Lorsqu'un historien traite d'un sujet politique, doit-il mettre ses convictions au service de ses recherches ou bien doit-il être totalement en retrait ?

 

Lorsqu’un historien traite un sujet politique, il le fait en historien et non en citoyen. Je peux vous dire que ce livre, comme tous les articles que j’ai déjà rédigés sur le sujet, trouvent autant d’admirateurs que de détracteurs chez ceux qui se réclament du gaullisme ou qui ont appartenu à des gouvernements gaullistes. Quand vous évoquez les réseaux et les circuits financiers, de même que le conditionnement de l’opinion en mai 1958, vous ne vous faites pas beaucoup d’amis à droite. Dans un travail de recherche, il faut être juste et non partial. Il faut travailler sur ses sources, croiser les documents, prendre le recul nécessaire et le temps de la réflexion.
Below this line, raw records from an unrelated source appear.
/-- Completes a launch record (R264); where the copies stand in Bilgil's memory is free. None where SIGNAL does not translate
to a word the job may write. -/
def State.completeLaunch (s : State) (part : Nat) (addr : Word64) (r : BitVec 2048) (traps : List Word64) (armed : Bool)
    (who : Option Caller) : State × Option Queued :=
  let j0 := launchJob part r
  let signalOk : Bool := j0.signalVa.toNat % 8 == 0 && (match s.translate j0.who j0.signalVa .write with | .ok _ => true | .error _ => false)
  if signalOk then
    let ld := s.loadFor j0 part
    let at' := match ld.2 with | some (_, _, d) => d | none => j0.kernelVa
    let j := { j0 with kdesc := BitVec.ofNat 2048 ((ld.1.readVaNat j0.who at' 256).getD 0) }
    let copies := ld.1.launchCopies j ld.2
    let place (k : Nat) : Nat := 64 * (Config.freeNat s.fresh k % 2 ^ 51)
    let con := r.extractLsb' 192 64
    let r1 := setField (setField (setField (setField r 832 64 (place 0)) 896 64 (place 1)) 970 13 copies.1.length) 983 9 copies.2.length
    let r2 := if con = 0 then setField r1 192 64 (j.kdesc.extractLsb' 896 64).toNat else r1
    (ld.1, some { part := part, addr := addr, record := r2, traps := traps, armed := armed, copies := some copies, caller := who, kernel := ld.2 })
  else (s, none)

/-- The 16 words of a trap table. -/
def trapWords (bs : List Byte) : List Word64 := (List.range 16).map (fun i => BitVec.ofNat 64 (leNat ((bs.drop (8 * i)).take 8)))

/-- One LAUNCH: FULL where the queue is, else the record is completed and queued; the JOBID comes when Meridian assigns it. -/
def State.launch (s : State) (a : Asked) : State × Answer :=
  match s.part? a.part, s.callRead a a.a0 256, s.callRead a a.a1 128 with
  | some p, some rb, some tb =>
    if a.a0.toNat % 256 ≠ 0 then s.unstated a
    else if 256 ≤ p.queue.length then (s, .reply 2 0)
    else
      match s.completeLaunch a.part a.a0 (BitVec.ofNat 2048 (leNat rb)) (trapWords tb) false (some a.who) with
      | (t, none) => t.unstated a
      | (t, some q) => (t.modPart a.part (fun x => { x with queue := x.queue ++ [q] }), .later 0)
  | _, _, _ => s.unstated a

/-- Whether the service job has been launched: before that Bilgil accepts no LAUNCH, and the call waits (R258, log 58). -/
def State.served (s : State) : Bool := s.jobs.any (fun j => j.kernel)

/-- LAUNCH (R221, R258, R264). -/
def execLaunch (c : CallSrc) (s : State) : Out := .next (if s.served then s.call false (· == 0x001) State.launch c else s)

/-- Bindings that no record is bound to (R267). -/
def State.freeBindings (s : State) : List Nat :=
  (List.range 256).filter (fun b => !(s.bindings.get b).getLsbD 0 && !s.armedRecs.any (fun x => x.1 == b))

/-- Whether a frame is free: it is not under quarantine (R273), no byte of it is written, and no word of device memory could be a table entry that
leads to it or covers it (log 87). -/
def State.frameFree (s : State) (pa n : Nat) : Bool :=
  !s.tornAt pa n && s.mem.all (fun c =>
    let e := BitVec.ofNat 64 (s.mem.bytesNat (c.1 / 8 * 8) 8)
    let a := (e.extractLsb' 8 36).toNat * 256
    !(decide (pa ≤ c.1 ∧ c.1 < pa + n) || (e.getLsbD 0 && decide (a < pa + n ∧ pa < a + 0x40000000))))

/-- A place of Bilgil's own memory for a record: a free frame of device memory (log 89). -/
def State.ownPlace (s : State) : Nat :=
  let at' (k : Nat) : Nat := 512 * (Config.freeNat s.fresh (3000 + k) % 2 ^ 30)
  at' (((List.range 64).find? (fun k => s.frameFree (at' k) 384)).getD 0)

/-- Writes bytes of Bilgil's own memory. -/
def State.ownWrite (s : State) (pa : Nat) : List Byte → State
  | [] => s
  | b :: bs => (s.storeDevice { pa := pa, key := none } 1 b.toNat).ownWrite (pa + 1) bs

/-- Writes a completed record and its trap table where a binding's RECORD names them (R267). -/
def State.writeRecord (s : State) (pa : Nat) (q : Queued) : State :=
  s.ownWrite pa (leBytes q.record.toNat 256 ++ q.traps.flatMap (fun t => leBytes t.toNat 8))

/-- Binds a completed record: it stands in Bilgil's memory, the binding is armed and names it, and the steering entry names the
binding; where Bilgil holds the record and the receive buffer is free (R264, R267). -/
def State.bindRecord (s0 : State) (b entry : Nat) (q0 : Queued) : State :=
  let free (k : Nat) : Nat := Config.freeNat s0.fresh k
  let q := { q0 with addr := BitVec.ofNat 64 s0.ownPlace }
  let s := s0.writeRecord s0.ownPlace q
  let old := s.bindings.get b
  let e : BitVec 512 := q.addr ++ BitVec.ofNat 64 (64 * (free 3 % 2 ^ 38))
    ++ BitVec.ofNat 64 (64 * (free 4 % 2 ^ 51)) ++ BitVec.ofNat 32 (64 * (1 + free 5 % 2 ^ 18)) ++ 0#28 ++ BitVec.ofNat 4 q.part
    ++ old.extractLsb' 192 64 ++ 0#191 ++ 1#1
  let st := s.steering.get entry
  let st1 : BitVec 128 := (st &&& ~~~((0xFF : BitVec 128) <<< 24) &&& ~~~(6 : BitVec 128)) ||| (BitVec.ofNat 128 b <<< 24) ||| 4
  { s with bindings := s.bindings.set b e, steering := s.steering.set entry st1
           armedRecs := s.armedRecs.filter (fun x => x.1 != b) ++ [(b, q)] }

/-- One ARMLAUNCH. -/
def State.armLaunch (s : State) (a : Asked) : State × Answer :=
  match s.callRead a a.a0 384 with
  | none => s.unstated a
  | some bs =>
    let r := BitVec.ofNat 2048 (leNat (bs.take 256))
    if a.a0.toNat % 256 ≠ 0 ∨ r.getLsbD 780 = false then s.unstated a
    else
      match s.pick 1 s.freeBindings with
      | none => (s, .reply 2 0)
      | some b =>
        match s.completeLaunch a.part a.a0 r (trapWords (bs.drop 256)) true none with
        | (t, none) => t.unstated a
        | (t, some q) => (t.bindRecord b (r.extractLsb' 768 12).toNat q, .reply 0 (BitVec.ofNat 64 b))

/-- ARMLAUNCH (R229, R264). -/
def execArmlaunch (c : CallSrc) (s : State) : Out := .next (s.call false (· == 0x030) State.armLaunch c)

/-! ## STOPGRAPH and RESUMEGRAPH (R253) -/

/-- One STOPGRAPH: a graph with a cycle is refused; the answer to another comes once the stop has ended. -/
def State.stopGraph (t : State) (a : Asked) : State × Answer :=
  let g := Config.freeGraph t.fresh a.a0
  if graphCycle g.1 g.2.1 then ({ t with reports := t.reports ++ [.graphCycle a.part] }, (t.unstated a).2)
  else
    ({ t with stops := t.stops ++ [{ part := a.part, jobs := g.1, edges := g.2.1, halted := [], denied := [], area := none
                                     ranges := g.2.2, caller := some a.who }] }, .later 0)

/-- STOPGRAPH. -/
def execStopgraph (c : CallSrc) (s : State) : Out := .next (s.call false (· == 0x008) State.stopGraph c)

/-- One RESUMEGRAPH: the graph's halted jobs run on. -/
def State.resumeGraph (t : State) (a : Asked) : State × Answer :=
  (t.resumeJobs a.part (Config.freeGraph t.fresh a.a0).1, .reply 0 0)

/-- RESUMEGRAPH. -/
def execResumegraph (c : CallSrc) (s : State) : Out := .next (s.call false (· == 0x009) State.resumeGraph c)

/-! ## Residency handles (R157) -/

/-- A handle's tensor. -/
def State.handle? (s : State) (n : Nat) : Option Residency := s.residency.find? (fun r => r.num == n)

/-- The stage-2 leaf that maps an intermediate address: where it stands, its level and its bits. -/
def State.leafOf (s : State) (ipa : Nat) : List Nat → Nat → Option (Nat × Nat × BitVec 64)
  | [], _ => none
  | l :: ls, tab =>
    let pa := tab + 8 * (ipa / 2 ^ levelShift l % levelEntries true l)
    match s.tableEntry { pa := pa, key := none } with
    | .error _ => none
    | .ok e =>
      match entOf true l e with
      | .table a => s.leafOf ipa ls a
      | .leaf _ b => some (pa, l, b)
      | _ => none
Le travail d’un historien du politique est l’inverse de celui du journaliste politique. Si le premier travail à froid sur le long terme, le second le fait à chaud sur le cout terme. Rares sont les journalistes qui prennent le temps de suivre un sujet d’étude sur plusieurs années, comme le fait un Pierre Péan, même si son dernier ouvrage, La République des mallettes, est selon moi un peu inabouti, ce qui est en partie lié au sujet traité. 

 
Selon vous, quelles sont les personnalités politiques qui sont les plus proches du gaullisme ? et si oui en quoi (qu'est ce qu'être gaulliste en 2011)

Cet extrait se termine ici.